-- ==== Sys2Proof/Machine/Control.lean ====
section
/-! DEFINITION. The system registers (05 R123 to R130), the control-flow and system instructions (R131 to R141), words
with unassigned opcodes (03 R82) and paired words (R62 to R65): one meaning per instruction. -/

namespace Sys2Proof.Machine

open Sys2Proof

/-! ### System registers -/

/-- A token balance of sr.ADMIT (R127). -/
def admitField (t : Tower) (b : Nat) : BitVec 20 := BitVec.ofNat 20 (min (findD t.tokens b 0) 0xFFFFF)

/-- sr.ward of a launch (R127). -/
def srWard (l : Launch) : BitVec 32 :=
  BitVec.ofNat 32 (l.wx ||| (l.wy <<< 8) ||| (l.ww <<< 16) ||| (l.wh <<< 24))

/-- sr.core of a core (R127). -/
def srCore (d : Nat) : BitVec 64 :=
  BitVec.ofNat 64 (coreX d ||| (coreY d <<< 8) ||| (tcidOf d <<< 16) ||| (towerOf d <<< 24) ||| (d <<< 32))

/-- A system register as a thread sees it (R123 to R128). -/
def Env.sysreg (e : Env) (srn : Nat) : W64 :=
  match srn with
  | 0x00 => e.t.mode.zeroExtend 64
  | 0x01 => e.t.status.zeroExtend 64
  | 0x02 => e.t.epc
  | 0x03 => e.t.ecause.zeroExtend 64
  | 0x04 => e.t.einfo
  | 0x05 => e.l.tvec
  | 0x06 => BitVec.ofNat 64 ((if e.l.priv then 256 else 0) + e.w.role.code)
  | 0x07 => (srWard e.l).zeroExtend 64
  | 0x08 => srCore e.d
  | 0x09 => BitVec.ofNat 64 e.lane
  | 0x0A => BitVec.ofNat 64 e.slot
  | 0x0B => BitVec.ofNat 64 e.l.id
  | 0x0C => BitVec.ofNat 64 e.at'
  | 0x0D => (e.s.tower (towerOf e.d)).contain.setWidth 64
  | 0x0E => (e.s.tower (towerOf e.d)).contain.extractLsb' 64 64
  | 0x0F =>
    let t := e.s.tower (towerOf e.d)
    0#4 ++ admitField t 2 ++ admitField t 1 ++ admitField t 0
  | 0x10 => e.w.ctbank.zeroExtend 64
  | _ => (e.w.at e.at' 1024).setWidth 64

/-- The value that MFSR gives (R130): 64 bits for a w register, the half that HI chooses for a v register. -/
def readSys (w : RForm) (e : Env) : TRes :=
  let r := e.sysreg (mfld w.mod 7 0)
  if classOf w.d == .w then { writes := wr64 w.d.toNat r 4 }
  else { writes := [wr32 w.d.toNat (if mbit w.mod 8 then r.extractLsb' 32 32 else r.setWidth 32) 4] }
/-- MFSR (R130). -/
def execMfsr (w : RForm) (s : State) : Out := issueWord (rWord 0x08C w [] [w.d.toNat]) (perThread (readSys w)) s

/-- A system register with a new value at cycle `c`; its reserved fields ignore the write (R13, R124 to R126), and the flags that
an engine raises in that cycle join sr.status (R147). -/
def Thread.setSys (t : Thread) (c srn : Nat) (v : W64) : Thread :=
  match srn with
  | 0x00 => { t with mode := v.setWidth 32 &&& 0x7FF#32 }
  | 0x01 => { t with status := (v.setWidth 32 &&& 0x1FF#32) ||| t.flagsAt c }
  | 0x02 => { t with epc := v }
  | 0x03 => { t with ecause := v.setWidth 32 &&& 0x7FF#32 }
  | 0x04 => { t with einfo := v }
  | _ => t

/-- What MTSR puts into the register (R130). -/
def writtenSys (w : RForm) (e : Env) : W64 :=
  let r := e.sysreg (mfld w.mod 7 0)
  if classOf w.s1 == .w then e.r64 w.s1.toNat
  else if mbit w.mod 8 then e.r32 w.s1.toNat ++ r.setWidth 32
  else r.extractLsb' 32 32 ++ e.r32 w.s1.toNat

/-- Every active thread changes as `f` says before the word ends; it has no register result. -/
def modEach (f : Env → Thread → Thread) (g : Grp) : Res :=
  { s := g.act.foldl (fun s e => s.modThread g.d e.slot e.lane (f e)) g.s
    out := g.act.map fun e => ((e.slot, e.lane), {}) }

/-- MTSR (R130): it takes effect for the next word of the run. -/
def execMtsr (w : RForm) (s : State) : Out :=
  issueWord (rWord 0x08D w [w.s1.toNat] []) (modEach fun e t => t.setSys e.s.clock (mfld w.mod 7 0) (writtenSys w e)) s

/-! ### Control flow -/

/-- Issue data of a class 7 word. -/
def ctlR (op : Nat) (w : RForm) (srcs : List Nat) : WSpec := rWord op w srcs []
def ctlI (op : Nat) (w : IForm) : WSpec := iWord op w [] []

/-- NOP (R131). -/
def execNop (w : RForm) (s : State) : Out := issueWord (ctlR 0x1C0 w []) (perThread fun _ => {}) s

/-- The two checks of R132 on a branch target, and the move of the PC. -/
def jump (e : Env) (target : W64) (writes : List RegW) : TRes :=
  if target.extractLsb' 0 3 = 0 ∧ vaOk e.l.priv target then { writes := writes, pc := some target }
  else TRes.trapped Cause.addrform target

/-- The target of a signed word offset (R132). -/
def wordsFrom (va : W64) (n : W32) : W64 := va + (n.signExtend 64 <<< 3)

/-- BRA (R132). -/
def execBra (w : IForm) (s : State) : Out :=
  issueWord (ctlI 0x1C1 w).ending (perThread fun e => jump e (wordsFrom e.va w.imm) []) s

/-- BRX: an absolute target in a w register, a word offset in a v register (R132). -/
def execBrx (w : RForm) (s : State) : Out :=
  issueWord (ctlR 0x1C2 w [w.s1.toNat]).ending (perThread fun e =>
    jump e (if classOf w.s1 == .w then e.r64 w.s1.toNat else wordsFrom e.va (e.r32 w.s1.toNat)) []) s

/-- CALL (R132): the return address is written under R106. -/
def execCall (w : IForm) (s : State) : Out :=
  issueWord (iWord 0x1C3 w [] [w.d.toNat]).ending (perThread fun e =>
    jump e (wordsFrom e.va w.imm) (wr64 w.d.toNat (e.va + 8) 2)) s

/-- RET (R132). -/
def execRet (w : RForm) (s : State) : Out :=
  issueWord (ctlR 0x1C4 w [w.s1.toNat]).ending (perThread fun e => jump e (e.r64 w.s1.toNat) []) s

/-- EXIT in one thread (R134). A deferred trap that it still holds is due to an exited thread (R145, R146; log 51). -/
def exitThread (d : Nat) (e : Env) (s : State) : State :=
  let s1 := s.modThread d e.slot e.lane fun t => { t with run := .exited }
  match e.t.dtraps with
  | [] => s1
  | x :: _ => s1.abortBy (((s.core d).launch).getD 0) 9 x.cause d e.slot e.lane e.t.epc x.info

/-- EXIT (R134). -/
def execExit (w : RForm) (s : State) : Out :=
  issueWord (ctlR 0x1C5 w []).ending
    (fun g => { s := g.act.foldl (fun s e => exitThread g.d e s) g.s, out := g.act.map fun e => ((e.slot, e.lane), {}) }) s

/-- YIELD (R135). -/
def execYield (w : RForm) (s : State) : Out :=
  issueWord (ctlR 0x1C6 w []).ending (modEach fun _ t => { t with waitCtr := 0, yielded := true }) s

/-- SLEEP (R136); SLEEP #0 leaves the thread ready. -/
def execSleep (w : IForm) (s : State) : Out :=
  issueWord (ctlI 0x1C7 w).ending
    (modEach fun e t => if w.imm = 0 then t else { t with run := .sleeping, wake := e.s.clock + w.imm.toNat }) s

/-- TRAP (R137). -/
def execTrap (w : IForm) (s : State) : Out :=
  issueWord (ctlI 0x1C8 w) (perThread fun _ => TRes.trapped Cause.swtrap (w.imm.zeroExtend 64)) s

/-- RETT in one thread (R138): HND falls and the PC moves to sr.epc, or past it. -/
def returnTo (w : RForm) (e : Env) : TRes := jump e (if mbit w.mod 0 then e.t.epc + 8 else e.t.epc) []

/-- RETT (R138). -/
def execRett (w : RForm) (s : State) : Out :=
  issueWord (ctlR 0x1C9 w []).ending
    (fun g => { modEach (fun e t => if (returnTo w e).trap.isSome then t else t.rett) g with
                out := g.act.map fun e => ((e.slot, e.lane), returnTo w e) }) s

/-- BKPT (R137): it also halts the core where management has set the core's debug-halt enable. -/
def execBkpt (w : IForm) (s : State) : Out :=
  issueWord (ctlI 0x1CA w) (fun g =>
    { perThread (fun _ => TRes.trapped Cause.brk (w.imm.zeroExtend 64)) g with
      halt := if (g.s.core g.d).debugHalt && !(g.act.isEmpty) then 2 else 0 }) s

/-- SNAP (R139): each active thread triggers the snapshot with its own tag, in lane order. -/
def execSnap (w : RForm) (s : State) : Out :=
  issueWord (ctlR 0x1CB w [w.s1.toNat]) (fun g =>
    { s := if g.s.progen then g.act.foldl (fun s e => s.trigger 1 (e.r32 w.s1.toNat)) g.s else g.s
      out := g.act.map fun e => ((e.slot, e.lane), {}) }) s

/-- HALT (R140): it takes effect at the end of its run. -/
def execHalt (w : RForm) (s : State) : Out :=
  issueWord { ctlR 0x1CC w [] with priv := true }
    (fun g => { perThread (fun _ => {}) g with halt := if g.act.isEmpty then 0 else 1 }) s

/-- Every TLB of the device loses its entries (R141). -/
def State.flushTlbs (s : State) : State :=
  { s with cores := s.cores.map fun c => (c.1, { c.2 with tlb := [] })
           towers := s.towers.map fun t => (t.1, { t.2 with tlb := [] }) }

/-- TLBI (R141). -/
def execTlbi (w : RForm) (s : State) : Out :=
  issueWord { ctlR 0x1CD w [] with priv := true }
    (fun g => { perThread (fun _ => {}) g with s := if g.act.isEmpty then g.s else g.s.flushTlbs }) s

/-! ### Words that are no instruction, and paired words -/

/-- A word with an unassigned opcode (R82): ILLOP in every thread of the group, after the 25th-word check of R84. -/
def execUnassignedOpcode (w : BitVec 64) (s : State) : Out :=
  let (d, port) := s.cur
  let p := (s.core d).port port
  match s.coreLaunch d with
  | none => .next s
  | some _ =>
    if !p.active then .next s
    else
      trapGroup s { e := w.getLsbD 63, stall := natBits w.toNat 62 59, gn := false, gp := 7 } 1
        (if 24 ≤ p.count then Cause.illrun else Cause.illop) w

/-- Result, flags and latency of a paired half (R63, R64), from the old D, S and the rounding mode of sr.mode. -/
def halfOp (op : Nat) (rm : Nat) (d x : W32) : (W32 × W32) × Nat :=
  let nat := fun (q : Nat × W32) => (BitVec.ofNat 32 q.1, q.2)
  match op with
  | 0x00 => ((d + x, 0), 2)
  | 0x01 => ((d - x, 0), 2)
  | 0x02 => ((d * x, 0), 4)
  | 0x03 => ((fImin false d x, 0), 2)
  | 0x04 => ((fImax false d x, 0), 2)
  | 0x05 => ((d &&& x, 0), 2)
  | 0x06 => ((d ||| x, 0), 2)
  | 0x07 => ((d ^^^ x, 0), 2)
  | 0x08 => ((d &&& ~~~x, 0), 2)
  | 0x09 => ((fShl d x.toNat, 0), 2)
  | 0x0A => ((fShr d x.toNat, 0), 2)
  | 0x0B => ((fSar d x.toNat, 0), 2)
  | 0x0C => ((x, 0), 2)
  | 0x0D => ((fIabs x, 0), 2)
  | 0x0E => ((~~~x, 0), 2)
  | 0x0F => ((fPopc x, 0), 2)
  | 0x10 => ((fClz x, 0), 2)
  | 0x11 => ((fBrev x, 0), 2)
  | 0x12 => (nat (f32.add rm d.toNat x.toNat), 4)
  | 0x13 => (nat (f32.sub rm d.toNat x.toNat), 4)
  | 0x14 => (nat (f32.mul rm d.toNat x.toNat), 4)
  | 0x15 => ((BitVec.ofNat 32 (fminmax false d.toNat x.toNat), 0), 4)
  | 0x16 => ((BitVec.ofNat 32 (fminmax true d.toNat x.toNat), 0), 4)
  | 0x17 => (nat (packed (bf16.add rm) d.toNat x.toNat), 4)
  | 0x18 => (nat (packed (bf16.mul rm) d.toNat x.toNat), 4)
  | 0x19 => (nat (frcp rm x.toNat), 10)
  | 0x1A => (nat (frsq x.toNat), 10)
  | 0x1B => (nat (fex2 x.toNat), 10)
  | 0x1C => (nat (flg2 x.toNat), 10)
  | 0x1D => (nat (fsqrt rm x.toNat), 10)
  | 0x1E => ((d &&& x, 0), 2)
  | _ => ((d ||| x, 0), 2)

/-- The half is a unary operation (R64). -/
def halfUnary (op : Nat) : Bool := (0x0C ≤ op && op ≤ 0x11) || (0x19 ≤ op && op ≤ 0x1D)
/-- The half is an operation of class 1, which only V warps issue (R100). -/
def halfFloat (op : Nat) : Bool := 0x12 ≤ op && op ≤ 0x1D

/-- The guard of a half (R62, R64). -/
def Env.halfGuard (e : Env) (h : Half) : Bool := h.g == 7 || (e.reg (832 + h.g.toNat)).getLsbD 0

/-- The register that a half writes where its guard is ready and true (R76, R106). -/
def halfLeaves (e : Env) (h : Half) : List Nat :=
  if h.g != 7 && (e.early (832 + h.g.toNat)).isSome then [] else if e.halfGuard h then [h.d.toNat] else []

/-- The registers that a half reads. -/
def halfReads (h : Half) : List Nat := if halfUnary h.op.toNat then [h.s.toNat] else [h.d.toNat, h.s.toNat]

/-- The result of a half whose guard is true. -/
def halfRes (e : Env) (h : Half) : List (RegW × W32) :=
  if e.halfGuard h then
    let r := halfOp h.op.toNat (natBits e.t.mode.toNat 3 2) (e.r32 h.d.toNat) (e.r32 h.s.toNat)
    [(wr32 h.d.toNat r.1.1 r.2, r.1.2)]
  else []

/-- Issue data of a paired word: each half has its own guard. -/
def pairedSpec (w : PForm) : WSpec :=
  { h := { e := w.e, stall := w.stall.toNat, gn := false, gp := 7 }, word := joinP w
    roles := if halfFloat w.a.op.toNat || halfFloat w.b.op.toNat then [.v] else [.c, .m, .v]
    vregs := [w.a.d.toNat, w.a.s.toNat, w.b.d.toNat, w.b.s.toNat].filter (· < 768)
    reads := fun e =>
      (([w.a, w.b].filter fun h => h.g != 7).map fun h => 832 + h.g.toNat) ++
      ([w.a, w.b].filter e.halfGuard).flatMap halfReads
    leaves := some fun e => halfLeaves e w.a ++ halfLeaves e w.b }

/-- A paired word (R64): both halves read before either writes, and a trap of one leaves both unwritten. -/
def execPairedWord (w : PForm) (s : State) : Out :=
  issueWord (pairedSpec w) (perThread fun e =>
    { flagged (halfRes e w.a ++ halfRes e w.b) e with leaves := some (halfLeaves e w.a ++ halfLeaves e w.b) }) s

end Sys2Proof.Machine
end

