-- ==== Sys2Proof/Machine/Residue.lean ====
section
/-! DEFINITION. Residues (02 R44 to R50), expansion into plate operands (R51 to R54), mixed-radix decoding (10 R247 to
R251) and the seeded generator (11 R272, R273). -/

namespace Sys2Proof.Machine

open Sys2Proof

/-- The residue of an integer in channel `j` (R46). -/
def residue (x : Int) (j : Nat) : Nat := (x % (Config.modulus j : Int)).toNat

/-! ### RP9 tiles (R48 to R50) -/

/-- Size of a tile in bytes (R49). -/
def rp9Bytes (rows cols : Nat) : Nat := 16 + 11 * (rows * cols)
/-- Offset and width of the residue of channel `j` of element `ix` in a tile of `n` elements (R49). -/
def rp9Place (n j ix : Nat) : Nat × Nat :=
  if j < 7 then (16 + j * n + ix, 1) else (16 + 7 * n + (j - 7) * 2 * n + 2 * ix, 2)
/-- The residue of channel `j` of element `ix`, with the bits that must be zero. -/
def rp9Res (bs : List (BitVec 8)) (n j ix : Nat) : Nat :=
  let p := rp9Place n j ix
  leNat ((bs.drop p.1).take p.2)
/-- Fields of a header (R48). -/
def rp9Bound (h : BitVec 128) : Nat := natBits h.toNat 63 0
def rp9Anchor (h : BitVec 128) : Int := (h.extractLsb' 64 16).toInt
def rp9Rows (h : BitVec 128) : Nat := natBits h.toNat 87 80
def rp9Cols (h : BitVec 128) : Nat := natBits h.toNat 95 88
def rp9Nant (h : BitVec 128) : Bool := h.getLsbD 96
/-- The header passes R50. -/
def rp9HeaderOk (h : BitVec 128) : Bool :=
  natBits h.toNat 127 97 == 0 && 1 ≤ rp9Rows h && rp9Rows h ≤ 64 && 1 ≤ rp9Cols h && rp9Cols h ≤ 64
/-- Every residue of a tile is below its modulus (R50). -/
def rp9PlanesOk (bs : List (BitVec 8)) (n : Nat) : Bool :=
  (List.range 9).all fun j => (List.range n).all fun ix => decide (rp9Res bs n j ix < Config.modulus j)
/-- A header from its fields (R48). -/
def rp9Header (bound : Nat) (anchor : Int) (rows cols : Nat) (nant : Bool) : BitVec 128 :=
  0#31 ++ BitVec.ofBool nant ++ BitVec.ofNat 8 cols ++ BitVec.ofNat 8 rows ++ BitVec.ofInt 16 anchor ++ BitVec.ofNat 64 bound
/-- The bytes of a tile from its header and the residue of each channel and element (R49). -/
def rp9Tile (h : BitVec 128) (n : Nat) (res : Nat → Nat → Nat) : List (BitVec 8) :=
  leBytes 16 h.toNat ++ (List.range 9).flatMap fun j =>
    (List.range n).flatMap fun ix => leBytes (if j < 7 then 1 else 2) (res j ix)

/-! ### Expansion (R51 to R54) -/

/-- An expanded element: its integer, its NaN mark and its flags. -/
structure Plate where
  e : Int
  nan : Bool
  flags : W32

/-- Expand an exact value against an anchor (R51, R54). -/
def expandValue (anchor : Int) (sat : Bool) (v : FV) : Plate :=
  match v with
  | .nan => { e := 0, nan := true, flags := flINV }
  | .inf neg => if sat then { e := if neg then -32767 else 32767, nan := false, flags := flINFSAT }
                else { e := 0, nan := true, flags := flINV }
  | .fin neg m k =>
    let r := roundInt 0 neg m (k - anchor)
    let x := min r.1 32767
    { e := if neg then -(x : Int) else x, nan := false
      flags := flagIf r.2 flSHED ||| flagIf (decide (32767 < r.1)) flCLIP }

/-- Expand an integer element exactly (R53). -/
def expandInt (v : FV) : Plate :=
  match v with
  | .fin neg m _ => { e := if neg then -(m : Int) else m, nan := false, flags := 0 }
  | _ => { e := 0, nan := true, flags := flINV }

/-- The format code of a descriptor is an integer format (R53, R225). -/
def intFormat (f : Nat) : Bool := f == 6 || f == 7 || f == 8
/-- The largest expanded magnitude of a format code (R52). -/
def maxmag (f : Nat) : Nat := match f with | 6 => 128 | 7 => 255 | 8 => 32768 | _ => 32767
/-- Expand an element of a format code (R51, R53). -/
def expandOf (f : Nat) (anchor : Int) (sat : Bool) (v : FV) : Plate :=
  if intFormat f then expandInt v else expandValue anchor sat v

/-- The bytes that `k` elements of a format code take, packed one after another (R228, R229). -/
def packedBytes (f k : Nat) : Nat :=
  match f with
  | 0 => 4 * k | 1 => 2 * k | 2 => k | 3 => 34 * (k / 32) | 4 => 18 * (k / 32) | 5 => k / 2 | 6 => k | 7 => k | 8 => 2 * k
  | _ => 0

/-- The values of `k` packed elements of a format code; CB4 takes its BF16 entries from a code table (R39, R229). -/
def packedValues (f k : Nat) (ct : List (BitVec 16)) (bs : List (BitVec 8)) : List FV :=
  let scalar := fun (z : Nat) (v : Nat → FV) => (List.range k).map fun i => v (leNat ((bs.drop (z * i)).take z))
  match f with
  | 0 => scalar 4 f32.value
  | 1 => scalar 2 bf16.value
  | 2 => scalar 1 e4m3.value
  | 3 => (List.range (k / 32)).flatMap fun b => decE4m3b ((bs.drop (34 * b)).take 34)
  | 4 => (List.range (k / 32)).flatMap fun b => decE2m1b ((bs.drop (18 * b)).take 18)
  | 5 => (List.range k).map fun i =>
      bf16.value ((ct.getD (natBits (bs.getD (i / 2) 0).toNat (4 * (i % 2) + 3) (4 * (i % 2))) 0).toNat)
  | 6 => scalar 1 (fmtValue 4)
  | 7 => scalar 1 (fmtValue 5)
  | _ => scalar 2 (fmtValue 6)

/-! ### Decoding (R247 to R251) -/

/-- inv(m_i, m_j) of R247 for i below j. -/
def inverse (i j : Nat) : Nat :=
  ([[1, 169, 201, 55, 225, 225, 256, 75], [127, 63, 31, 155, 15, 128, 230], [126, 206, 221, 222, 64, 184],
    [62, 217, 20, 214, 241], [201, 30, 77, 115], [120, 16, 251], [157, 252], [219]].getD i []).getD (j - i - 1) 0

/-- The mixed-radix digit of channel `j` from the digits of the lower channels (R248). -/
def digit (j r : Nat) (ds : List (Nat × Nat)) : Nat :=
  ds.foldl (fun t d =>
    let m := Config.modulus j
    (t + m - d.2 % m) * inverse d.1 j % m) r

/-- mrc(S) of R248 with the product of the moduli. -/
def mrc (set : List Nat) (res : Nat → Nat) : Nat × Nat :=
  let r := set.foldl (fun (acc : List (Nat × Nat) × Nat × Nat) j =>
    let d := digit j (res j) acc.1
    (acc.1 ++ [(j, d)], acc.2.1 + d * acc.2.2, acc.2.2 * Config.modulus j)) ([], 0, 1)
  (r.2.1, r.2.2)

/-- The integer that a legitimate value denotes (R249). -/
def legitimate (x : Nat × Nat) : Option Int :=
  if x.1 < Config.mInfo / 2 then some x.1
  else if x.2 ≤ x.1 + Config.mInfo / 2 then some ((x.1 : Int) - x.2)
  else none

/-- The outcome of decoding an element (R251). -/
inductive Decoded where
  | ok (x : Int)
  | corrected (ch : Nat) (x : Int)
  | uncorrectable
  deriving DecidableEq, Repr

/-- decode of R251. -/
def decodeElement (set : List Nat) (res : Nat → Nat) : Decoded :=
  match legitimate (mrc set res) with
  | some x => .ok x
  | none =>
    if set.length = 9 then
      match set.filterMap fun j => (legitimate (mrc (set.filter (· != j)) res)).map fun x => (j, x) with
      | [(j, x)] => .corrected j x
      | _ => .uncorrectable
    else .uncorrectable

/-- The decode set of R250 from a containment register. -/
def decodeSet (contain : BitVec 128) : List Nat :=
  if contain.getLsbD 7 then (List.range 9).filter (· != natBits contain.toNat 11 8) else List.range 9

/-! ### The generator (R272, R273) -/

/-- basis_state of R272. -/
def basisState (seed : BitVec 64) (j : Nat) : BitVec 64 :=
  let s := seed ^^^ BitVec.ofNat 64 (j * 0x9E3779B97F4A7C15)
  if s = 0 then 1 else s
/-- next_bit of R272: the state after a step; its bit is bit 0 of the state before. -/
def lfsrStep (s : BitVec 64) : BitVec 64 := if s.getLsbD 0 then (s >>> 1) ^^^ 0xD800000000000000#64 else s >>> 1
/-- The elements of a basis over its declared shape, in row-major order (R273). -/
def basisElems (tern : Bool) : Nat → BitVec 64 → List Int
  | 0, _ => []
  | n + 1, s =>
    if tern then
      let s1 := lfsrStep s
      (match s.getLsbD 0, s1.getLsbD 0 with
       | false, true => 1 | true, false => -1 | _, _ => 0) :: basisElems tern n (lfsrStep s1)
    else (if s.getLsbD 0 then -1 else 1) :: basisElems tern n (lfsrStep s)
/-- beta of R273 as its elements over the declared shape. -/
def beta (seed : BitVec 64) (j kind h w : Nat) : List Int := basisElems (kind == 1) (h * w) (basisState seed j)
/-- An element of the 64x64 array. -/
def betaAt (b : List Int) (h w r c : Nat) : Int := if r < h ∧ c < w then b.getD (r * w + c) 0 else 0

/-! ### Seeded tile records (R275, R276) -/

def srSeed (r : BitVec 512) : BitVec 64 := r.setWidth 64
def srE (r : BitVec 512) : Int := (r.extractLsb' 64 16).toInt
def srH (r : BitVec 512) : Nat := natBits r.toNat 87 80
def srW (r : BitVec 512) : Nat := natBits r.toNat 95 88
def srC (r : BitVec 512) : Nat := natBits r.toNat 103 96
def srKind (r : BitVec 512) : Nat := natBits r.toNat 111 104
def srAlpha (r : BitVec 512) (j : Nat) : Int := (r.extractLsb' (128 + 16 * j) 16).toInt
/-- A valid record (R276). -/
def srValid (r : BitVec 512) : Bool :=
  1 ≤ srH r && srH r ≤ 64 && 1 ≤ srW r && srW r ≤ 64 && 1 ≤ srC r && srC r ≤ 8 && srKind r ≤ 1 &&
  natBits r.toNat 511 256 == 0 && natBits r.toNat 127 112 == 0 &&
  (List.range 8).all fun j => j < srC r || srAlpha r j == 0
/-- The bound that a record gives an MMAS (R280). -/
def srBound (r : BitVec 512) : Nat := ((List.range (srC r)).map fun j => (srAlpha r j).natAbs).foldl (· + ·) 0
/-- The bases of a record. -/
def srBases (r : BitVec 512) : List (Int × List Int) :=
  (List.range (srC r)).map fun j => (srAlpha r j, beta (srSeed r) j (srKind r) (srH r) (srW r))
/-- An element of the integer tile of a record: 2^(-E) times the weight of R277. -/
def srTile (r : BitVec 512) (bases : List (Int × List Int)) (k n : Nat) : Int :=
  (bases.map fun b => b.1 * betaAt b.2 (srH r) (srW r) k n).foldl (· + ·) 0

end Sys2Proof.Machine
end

What to do: In the data above, find the line that contains "g with halt" and the line that contains "s with cores". Repeat exactly those lines and every line between them, and only those.

Task response:
    (fun g => { perThread (fun _ => {}) g with halt := if g.act.isEmpty then 0 else 1 }) s

/-- Every TLB of the device loses its entries (R141). -/
def State.flushTlbs (s : State) : State :=
  { s with cores := s.cores.map fun c => (c.1, { c.2 with tlb := [] })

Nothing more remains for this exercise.